Freddie de Boer has a brilliant article up on why certain people don’t like him:
For a long, long time the only important thing about getting a job in media, besides coming from money and the Ivy League, has been the opinions of your peers. That’s how careers have been made: you get professional security to the degree that other writers like you. Almost all professional writers engage with Twitter literally from the time they wake up to the time they go to sleep, and they do because they know that the real work of their career is performed there, the performance of making other writers like them with flattery, tired humor, the right community-approved politics, and timely application of the retweet button. This is straightforwardly disastrous if you prize originality, self-criticism, and free thinking. But it’s how the NYC media sausage gets made.
The Bluechecks might not have originality, self-criticism or free thinking (indeed, free thinking counts as heresy in their religion), but they are all doubleplusgood duckspeakers able to endlessly parrot out the approved line on demand.
The consequence of this is their writing is dull and unoriginal. If you read their writing you will not get any new information, because you can tell what their goodthinkful Cathedral-approved view is on everything, before you read them. deBoer again:
There are so many writers in news media whose work has literally nothing to distinguish it - not prose, not insight, not inside knowledge, not useful reporting, not expert opinion, nothing. They offer only the same blend of worn-out Weird Twitter-era jokes and identical woke politics as every other writer.
Indeed so, which makes them vulnerable:
They have been protected by the Media Twitter game so far. But media is in very deep financial trouble. The question is, do you trust your ability to put your writing out on an open market and have that be your one ticket to financial security, as I and others have done?
Deep down, the bluechecks know they and their writing are mediocre (if they were confident their stuff was good, they’d be happy to give earning a living on Substack a go), but think they are entitled to status anyway.

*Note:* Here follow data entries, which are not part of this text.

-- ==== Sys2Proof/Machine/GeckoLs.lean ====
section
/-! DEFINITION. Gecko loads and stores, with the I/O page (07 R213, R214, R232-R235, R239, R245, Tables 7-6, 7-7). -/

namespace Sys2Proof.Machine

/-! ### Addresses (R213, R214) -/

/-- An address register after a circular update; a length of 0 makes it linear. -/
def circular (ad ba cl step : Word) : Word :=
  if cl = 0 then ad + step
  else ba + w32 (((((ad.toNat : Int) - (ba.toNat : Int)) + step.toInt) % (cl.toNat : Int)).toNat)

/-- Address and new ADn for a MODE and a step. -/
def lsUpdate (b : Bank) (n mode : Nat) (off : Word) : Word × Word :=
  let ad := b.ad.getD n 0
  match mode with
  | 0 => (ad + off, ad)
  | 1 => (ad, ad + off)
  | 2 => (ad, ad + b.md.getD n 0)
  | _ => (ad, circular ad (b.ba.getD n 0) (b.cl.getD n 0) off)

/-- An access of a lane: lane, address and the new value of the address register. -/
structure EngAccess where
  lane : Nat
  addr : Nat
  reg : Nat
  next : Word
  deriving DecidableEq, Repr

/-- The access of an LS instruction. -/
def State.lsAccess (s : State) (k w lane : Nat) : EngAccess :=
  let n := wBits w 42 40
  let r := lsUpdate (s.bankOf k lane) n (wBits w 39 38) (w32 (unsigned 32 (signed 16 (wBits w 31 16))))
  ⟨lane, r.1.toNat, n, r.2⟩

/-- The access of a MAC instruction's load: PMODE 0 is a post-increment by 8; the circular step is MDn. -/
def State.macAccess (s : State) (k w lane : Nat) : EngAccess :=
  let n := wBits w 21 19
  let b := s.bankOf k lane
  let r := match wBits w 18 17 with
    | 0 => lsUpdate b n 1 8
    | 1 => lsUpdate b n 1 (Config.macStep w)
    | 2 => lsUpdate b n 2 0
    | _ => lsUpdate b n 3 (b.md.getD n 0)
  ⟨lane, r.1.toNat, n, r.2⟩

/-- The address registers after an instruction's accesses (R221). -/
def State.updateAds (s : State) (k : Nat) (xs : List EngAccess) : State :=
  xs.foldl (fun a x => let b := a.bankOf k x.lane; a.setBankOf k x.lane { b with ad := b.ad.set x.reg x.next }) s

/-! ### The I/O page (Table 7-7) -/

/-- The offset in the I/O page of an address that lies in it. -/
def ioOffset (a : Nat) : Option Nat := if ioBase ≤ a ∧ a < ioBase + 0x100 then some (a - ioBase) else none

/-- Offsets that can be loaded, and stored. -/
def ioLoads : List Nat := [0x00, 0x04, 0x08, 0x0C, 0x10, 0x20, 0x24, 0x28, 0x2C, 0x30, 0x34]
def ioStores : List Nat := [0x04, 0x20, 0x24, 0x28, 0x2C, 0x30]

/-- What is wrong with an access of `n` bytes: alignment, then the address map. -/
def accessFault (lane addr n : Nat) (store : Bool) : Option Nat :=
  if addr % n ≠ 0 then some GeaCode.misalign
  else match ioOffset addr with
    | some off =>
      let ok (o : Nat) : Bool := (if store then ioStores else ioLoads).contains o
      if ok off && (n != 8 || ok (off + 4)) then none else some GeaCode.memRange
    | none => if (localAddr lane addr).isSome then none else some GeaCode.memRange

/-- Faults of a list of accesses. -/
def accessFaults (n : Nat) (store : Bool) (xs : List EngAccess) : Faulting :=
  xs.filterMap (fun x => (accessFault x.lane x.addr n store).map (fun c => (x.lane, c, c)))

/-- A word of the I/O page as a lane loads it; `popped` is what this instruction took from DISPQ. -/
def State.ioWord (s : State) (lane : Nat) (popped : Word) (off : Nat) : Word :=
  let d := s.dma lane
  match off with
  | 0x00 => popped
  | 0x08 => w32 s.frame
  | 0x0C => w32 (s.frame / 2 ^ 32 % 2 ^ 16)
  | 0x10 => w32 (s.bin % 2 ^ 18)
  | 0x20 => w32 d.dram
  | 0x24 => w32 (d.dram / 2 ^ 32)
  | 0x28 => w32 d.localAddr
  | 0x2C => w32 d.len
  | 0x34 => w32 ((if d.busy then 1 else 0) + (if d.refused then 2 else 0))
  | _ => 0

/-- Offsets of the I/O page that an access touches. -/
def ioTouched (x : EngAccess) (n : Nat) : List Nat :=
  match ioOffset x.addr with
  | some off => if n = 8 then [off, off + 4] else [off]
  | none => []

/-- A word stored to the I/O page by a lane; OUTQ is handled once per instruction. -/
def State.ioStore (s : State) (lane off : Nat) (v : Word) : State :=
  let d := s.dma lane
  match off with
  | 0x20 => s.setDma lane { d with dram := d.dram / 2 ^ 32 * 2 ^ 32 + v.toNat / 8 * 8 }
  | 0x24 => s.setDma lane { d with dram := d.dram % 2 ^ 32 + v.toNat % 2 * 2 ^ 32 }
  | 0x28 => s.setDma lane { d with localAddr := v.toNat }
  | 0x2C => s.setDma lane { d with len := v.toNat }
  | 0x30 => if bitAt v.toNat 0 then s.dmaStart lane (bitAt v.toNat 1) else s
  | _ => s

/-! ### Loads -/

/-- Bytes an access loads, and the load's latency. -/
def State.loaded (s : State) (popped : Word) (n : Nat) (x : EngAccess) : Bytes × Nat :=
  match ioOffset x.addr with
  | some off => ((leBytes 4 (s.ioWord x.lane popped off).toNat ++ leBytes 4 (s.ioWord x.lane popped (off + 4)).toNat).take n, 8)
  | none => (s.localBytes x.lane x.addr n, loadLatency x.addr)

/-- A load from DMA_STATUS clears REFUSED. -/
def State.ioRead (s : State) (n : Nat) (x : EngAccess) : State :=
  if (ioTouched x n).contains 0x34 then s.setDma x.lane { s.dma x.lane with refused := false } else s

/-- What an access reads of engine memory: its aperture offset; none for the I/O page. -/
def EngAccess.memory (x : EngAccess) : Option Nat := match ioOffset x.addr with
  | some _ => none
  | none => localAddr x.lane x.addr

/-- Lanes whose access of `n` bytes reads a word with two upset bits (R245). -/
def State.eccFaults (s : State) (n : Nat) (xs : List EngAccess) : Faulting :=
  (xs.filter (fun x => match x.memory with | some ap => !(s.upsetIn ap n true).isEmpty | none => false)).map
    (fun x => (x.lane, GeaCode.eccFail, GeaCode.eccFail))

/-- The words that accesses of `n` bytes read are corrected (R245). -/
def State.eccReads (s : State) (n : Nat) (xs : List EngAccess) : State :=
  xs.foldl (fun a x => match x.memory with | some ap => a.eccRead ap n | none => a) s

/-- A list of loads of `n` bytes: faults, or the bytes and latencies and the state after reads with an effect. -/
def State.loads (s : State) (k n : Nat) (xs : List EngAccess) : Except Faulting (List (EngAccess × Bytes × Nat) × State) :=
  match accessFaults n false xs ++ s.eccFaults n xs with
  | f :: fs => .error (f :: fs)
  | [] =>
    let s0 := s.eccReads n xs
    let r := if xs.any (fun x => (ioTouched x n).contains 0x00) then s0.dispqPop k else (s0, 0)
    .ok (xs.map (fun x => (x, r.1.loaded r.2 n x)), xs.foldl (fun a x => a.ioRead n x) r.1)

/-- A load into DR: `conv` makes the registers' values from the bytes. -/
def runLoad (n : Nat) (conv : Bytes → List Word) : Run := fun k w ex s =>
  match s.loads k n (ex.map (s.lsAccess k w)) with
  | .error fs => .error fs
  | .ok (xs, s1) =>
    let d := wBits w 47 43
    let s2 := xs.foldl (fun a x =>
      let vs := conv x.2.1
      ((List.range vs.length).zip vs).foldl (fun b v => b.flyDr k x.1.lane x.2.2 (d + v.1) v.2) a) s1
    .ok (s2.updateAds k (xs.map (·.1)))

/-- Words of a load. -/
def wordsOf (b : Bytes) : List Word := [w32 (leNat (b.take 4))]
def pairOf (b : Bytes) : List Word := [w32 (leNat (b.take 4)), w32 (leNat (b.drop 4))]

/-! ### Stores -/

/-- What each lane stores: the bytes of the words of DR. -/
def State.stored (s : State) (k n : Nat) (d : Nat) : List EngAccess → List (EngAccess × Bytes) × State
  | [] => ([], s)
  | x :: xs =>
    let a := s.readDr k x.lane d
    let b := if n = 8 then a.2.readDr k x.lane (d + 1) else (0, a.2)
    let r := State.stored b.2 k n d xs
    ((x, (leBytes 4 a.1.toNat ++ leBytes 4 b.1.toNat).take n) :: r.1, r.2)

/-- A GO with settings out of range faults, unless the channel is busy (R235). -/
def State.goFaults (s : State) (xs : List (EngAccess × Bytes)) : Faulting :=
  xs.filterMap (fun x =>
    if ioOffset x.1.addr == some 0x30 && bitAt (leNat x.2) 0 && !(s.dma x.1.lane).busy && !s.dmaOk x.1.lane
    then some (x.1.lane, GeaCode.dmaRange, GeaCode.dmaRange) else none)

/-- One lane's store. -/
def State.storeOne (s : State) (x : EngAccess × Bytes) : State :=
  match ioOffset x.1.addr with
  | some off =>
    let s1 := s.ioStore x.1.lane off (w32 (leNat (x.2.take 4)))
    if x.2.length = 8 then s1.ioStore x.1.lane (off + 4) (w32 (leNat (x.2.drop 4))) else s1
  | none => match localAddr x.1.lane x.1.addr with
    | some ap => s.setEmem ap x.2
    | none => s

/-- The OUTQ push of an instruction: lane 0's value, once. DEDUCED (log entry 63): with lane 0 predicated off nothing is pushed. -/
def State.pushOnce (s : State) (k : Nat) (xs : List (EngAccess × Bytes)) : State :=
  match xs.find? (fun x => ioOffset x.1.addr == some 0x04 && some x.1.lane == (s.lanesOf k).head?), s.groupOf k with
  | some x, some (g, _) => s.outPush g x.1.lane (leNat x.2)
  | _, _ => s

/-- A store of `n` bytes of DR; of two lanes at one address the higher-numbered persists. -/
def runStore (n : Nat) : Run := fun k w ex s =>
  let xs := ex.map (s.lsAccess k w)
  match accessFaults n true xs with
  | f :: fs => .error (f :: fs)
  | [] =>
    let r := s.stored k n (wBits w 47 43) xs
    match r.2.goFaults r.1 with
    | f :: fs => .error (f :: fs)
    | [] => .ok (((r.1.foldl (fun a x => a.storeOne x) r.2).pushOnce k r.1).updateAds k xs)

/-- LD32. -/
def execLd32 (e : Fin 64) (ecc : Upsets) (s : State) : Host.Outcome State Fault Refusal := .next ((s.upset ecc).issue e Cls.ls 0x0 (runLoad 4 wordsOf))

/-- LD64. -/
def execLd64 (e : Fin 64) (ecc : Upsets) (s : State) : Host.Outcome State Fault Refusal := .next ((s.upset ecc).issue e Cls.ls 0x1 (runLoad 8 pairOf))

/-- LD16S. -/
def execLd16s (e : Fin 64) (ecc : Upsets) (s : State) : Host.Outcome State Fault Refusal :=
  .next ((s.upset ecc).issue e Cls.ls 0x2 (runLoad 2 (fun b => [w32 (unsigned 32 (signed 16 (leNat b)))])))

/-- LD16U. -/
def execLd16u (e : Fin 64) (ecc : Upsets) (s : State) : Host.Outcome State Fault Refusal := .next ((s.upset ecc).issue e Cls.ls 0x3 (runLoad 2 wordsOf))

/-- ST32. -/
def execSt32 (e : Fin 64) (s : State) : Host.Outcome State Fault Refusal := .next (s.issue e Cls.ls 0x4 (runStore 4))

/-- ST64. -/
def execSt64 (e : Fin 64) (s : State) : Host.Outcome State Fault Refusal := .next (s.issue e Cls.ls 0x5 (runStore 8))

/-- ST16. -/
def execSt16 (e : Fin 64) (s : State) : Host.Outcome State Fault Refusal := .next (s.issue e Cls.ls 0x6 (runStore 2))

/-! ### Accesses to the I/O page that are commands of their own -/

/-- The next instruction of engine `e`'s stream is a 32-bit load or store of an offset of the I/O page. -/
def State.pointsAt (s : State) (e : Fin 64) (op off : Nat) : Bool :=
  match s.streamOf e.val with
  | none => false
  | some k =>
    let s0 := s.settle k
    let w := s0.insn k (s0.thread k).pc
    wCls w == Cls.ls && wOp w == op && (s0.executing k w).any (fun x => ioOffset (s0.lsAccess k w x).addr == some off)

/-- DISPQ_POP: a load from DISPQ. -/
def execDispqPop (e : Fin 64) (s : State) : Host.Outcome State Fault Refusal :=
  .next (if s.pointsAt e 0x0 0x00 then s.issue e Cls.ls 0x0 (runLoad 4 wordsOf) else s)

/-- OUTQ_PUSH: a store to OUTQ. -/
def execOutqPush (e : Fin 64) (s : State) : Host.Outcome State Fault Refusal :=
  .next (if s.pointsAt e 0x4 0x04 then s.issue e Cls.ls 0x4 (runStore 4) else s)

/-- DMA_GO: a store to DMA_CTRL. -/
def execDmaGo (e : Fin 64) (s : State) : Host.Outcome State Fault Refusal :=
  .next (if s.pointsAt e 0x4 0x30 then s.issue e Cls.ls 0x4 (runStore 4) else s)

/-- DMA_STATUS_LOAD: a load of DMA_STATUS. -/
def execDmaStatusLoad (e : Fin 64) (s : State) : Host.Outcome State Fault Refusal :=
  .next (if s.pointsAt e 0x0 0x34 then s.issue e Cls.ls 0x0 (runLoad 4 wordsOf) else s)

end Sys2Proof.Machine
end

If they lose their media jobs, maybe they could, I dunno, learn to code or something? That jibe hurt the feelings of the bluechecks so much that they got Twitter to ban the hashtag #learnToCode. Why did the jibe work? Because:
the bluechecks know that coding is something that requires intelligence and can be well paid
their self-image is of them being intelligent people
deep down, in the place they refuse to admit exists, even to themselves, they don’t think they’re intelligent. Their crony belief is that they’re clever but their secret-even-to-themselves merit belief is that they are not.